Um primeiro passo é a disseminação destas reflexões foucaultianas para fora do ambiente universitário -- ou, ao menos, para o maior número de pessoas. Nesse sentido, iniciativas como a do Grupo de Estudos Foucaultianos, coordenado pela Cristina Marinho, são louváveis. Eles disponibilizaram grande parte da bibliografia de Michel Foucault e seus intérpretes para download na internet. Assim, garantem a disseminação das ideias de Foucault -- aplicáveis na história, na sociologia, no direito, na ciência política, na filosofia, na psicologia -- na rede.
É interessante observar a presença de Foucault tanto nos grafites das ruas de Paris quanto em caixas de DVDs de documentários piratas vendidos na Rua Augusta em São Paulo. Isso é um avanço que pode auxiliar a superar o divórcio de que fala Safatle.
Penso que precisamos de mais popularização e menos fechamento acadêmico (um tipo de poder?) das ideias de Foucault -- e é por isso que continuo achando o debate entre Michel Foucault e Noam Chomsky na televisão holandesa em 1971 algo incrível. Obviamente, não há um "único Foucault", como ponderou David Couzens Coy. De todo modo, qual seria o problema de amplificar as formas de acesso para esses vários Foucaults no século XXI? Quais seriam os riscos da livre interpretação de suas pesquisas e hipóteses de trabalho?
Não vejo grande problema em sair das amarras acadêmicas e das "formas corretas" de ler Michel Foucault. Aliás, definir essas formas já não seria uma "prática social de controle e vigilância"?
O segundo passo é a manutenção de seu pensamento (uma postura ou um método?) de forma atualizada e crítica. Como afirmou Murilo Correa, um jovem professor que tem trazido Foucault constantemente para o debate das instituições no Brasil, "ler Foucault, hoje, tornou-se mais do que um prazer, uma urgência – nem que seja para ficar à espreita dos micro-fascismos que, como diria Espinosa, diminui-nos a potência e a liberdade". Tal urgência tem um desdobramento duplo em termos políticos. Não se trata somente de uma leitura que auxilia na reflexão constante sobre nossas aproximações com o fascismo ("como expulsar o fascismo que está incrustado em nosso comportamento?"). Ler Foucault, como afirmou Michael Walzer, também oferece uma "caixa de ferramentas" para a resistência local. Uma resistência contra as inúmeras formas de controle que se formam na transição da sociedade disciplinar para a sociedade de controle, com seus dispositivos de biometria, vigilância, registro de dados e redes regulatórias (cf. 'Biopoder e Direito', 2010).

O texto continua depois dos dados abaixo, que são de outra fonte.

-- ==== Sys2Proof/Machine/Records.lean ====
section
/-!
DEFINITION. The decoder's meaning of the records INDEX, DIFF, RUN, RGB565 and of the reserved tag, after
the byte has been taken (42_index.md, 43_diff.md, 41_run.md, 44_literal.md, 30_encoding.md R104).
-/

namespace Sys2Proof.Machine

open Host (Outcome)

/-- INDEX: the pixel of slot `idx`, read before the insert of the same step (42_index.md R161,
40_pixel_cache.md R126). Every `idx` is legal. -/
def execIndex (idx : BitVec 6) (s : State) : Outcome State Fault Refusal :=
  s.recordOutcome (s.produce (s.cache.slot idx))

/-- DIFF: `prev` plus the three differences, each wrapping in its channel (43_diff.md R178). -/
def execDiff (fr fg fb : BitVec 2) (s : State) : Outcome State Fault Refusal :=
  s.recordOutcome (s.produce (applyDelta s.prev fr fg fb))

/-- The reserved tag `10`: CorruptStream, whatever the other bits (30_encoding.md R104). -/
def execReserved (_x : BitVec 6) (s : State) : Outcome State Fault Refusal :=
  s.recordOutcome (s.raise .corruptStream)

/-- RUN: `n + 1` copies of `prev` are owed, or CorruptStream where the image has fewer pixels left;
`prev`, the cache and `pix_cnt` are not written (41_run.md R148). -/
def execRun (n : BitVec 6) (s : State) : Outcome State Fault Refusal :=
  s.recordOutcome
    (if s.total.toNat - s.pixCnt.toNat < n.toNat + 1 then s.raise .corruptStream
     else { s with run := n + 1 })

/-- RGB565: one of its three bytes a step, chosen by `sub`. The tag; the low byte into `hold`; the high
byte, which completes `{b, hold}` (44_literal.md R191). At the trailer position its tag byte is not
END (45_header_end.md R210). -/
def execRgb565 (px : Pixel) (s : State) : Outcome State Fault Refusal :=
  if s.atRecord then
    if s.sub = 0 then .next { s with sub := 1 }
    else if s.sub = 1 then .next { s with hold := loByte px, sub := 2 }
    else if s.sub = 2 then .next { s.produce (ofBytes s.hold (hiByte px)) with sub := 0 }
    else .refused .subNeverOccurs
  else if s.atTrailer then .next (s.raise .trailingData)
  else .next s

end Sys2Proof.Machine
end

Em 2012, Murilo publicou uma tradução do texto “Se Défendre”, que contem uma potente reflexão de Foucault sobre o direito e sobre a prática da liberdade. Disse Foucault: "Não é porque há leis, não é porque eu tenho direitos que eu estou habilitado a me defender; é na medida em que eu me defendo que meus direitos existem e a lei me respeita. É, antes, toda a dinâmica da defesa que pode dar às leis e aos direitos um valor, para nós, indispensável. O direito não é nada se é vivificado na defesa que o provoca; e apenas a defesa atribui, validamente, força à lei (...) Trata-se, com efeito, de inscrever a vida , a existência, a subjetividade e a realidade mesma do indivíduo na prática do direito. Defender-se não quer dizer se autodefender. A autodefesa significa querer fazer justiça a si mesmo, quer dizer identificar-se com uma instância de poder e prolongar, baseado em sua própria autoridade, suas ações. Defender-se, ao contrário, é recusar-se ao jogo das instâncias de poder e servir-se do direito para limitar suas ações. Assim entendida, a defesa é um valor absoluto. Ela não seria limitada ou desarmada pelo fato de que a situação fora outrora pior, ou poderia ser melhor mais tarde. Não nos defendemos senão no presente: o inaceitável não é relativo".
Em tempos de vigilância e limitação de liberdades como associação e expressão, teria outra lição mais valor?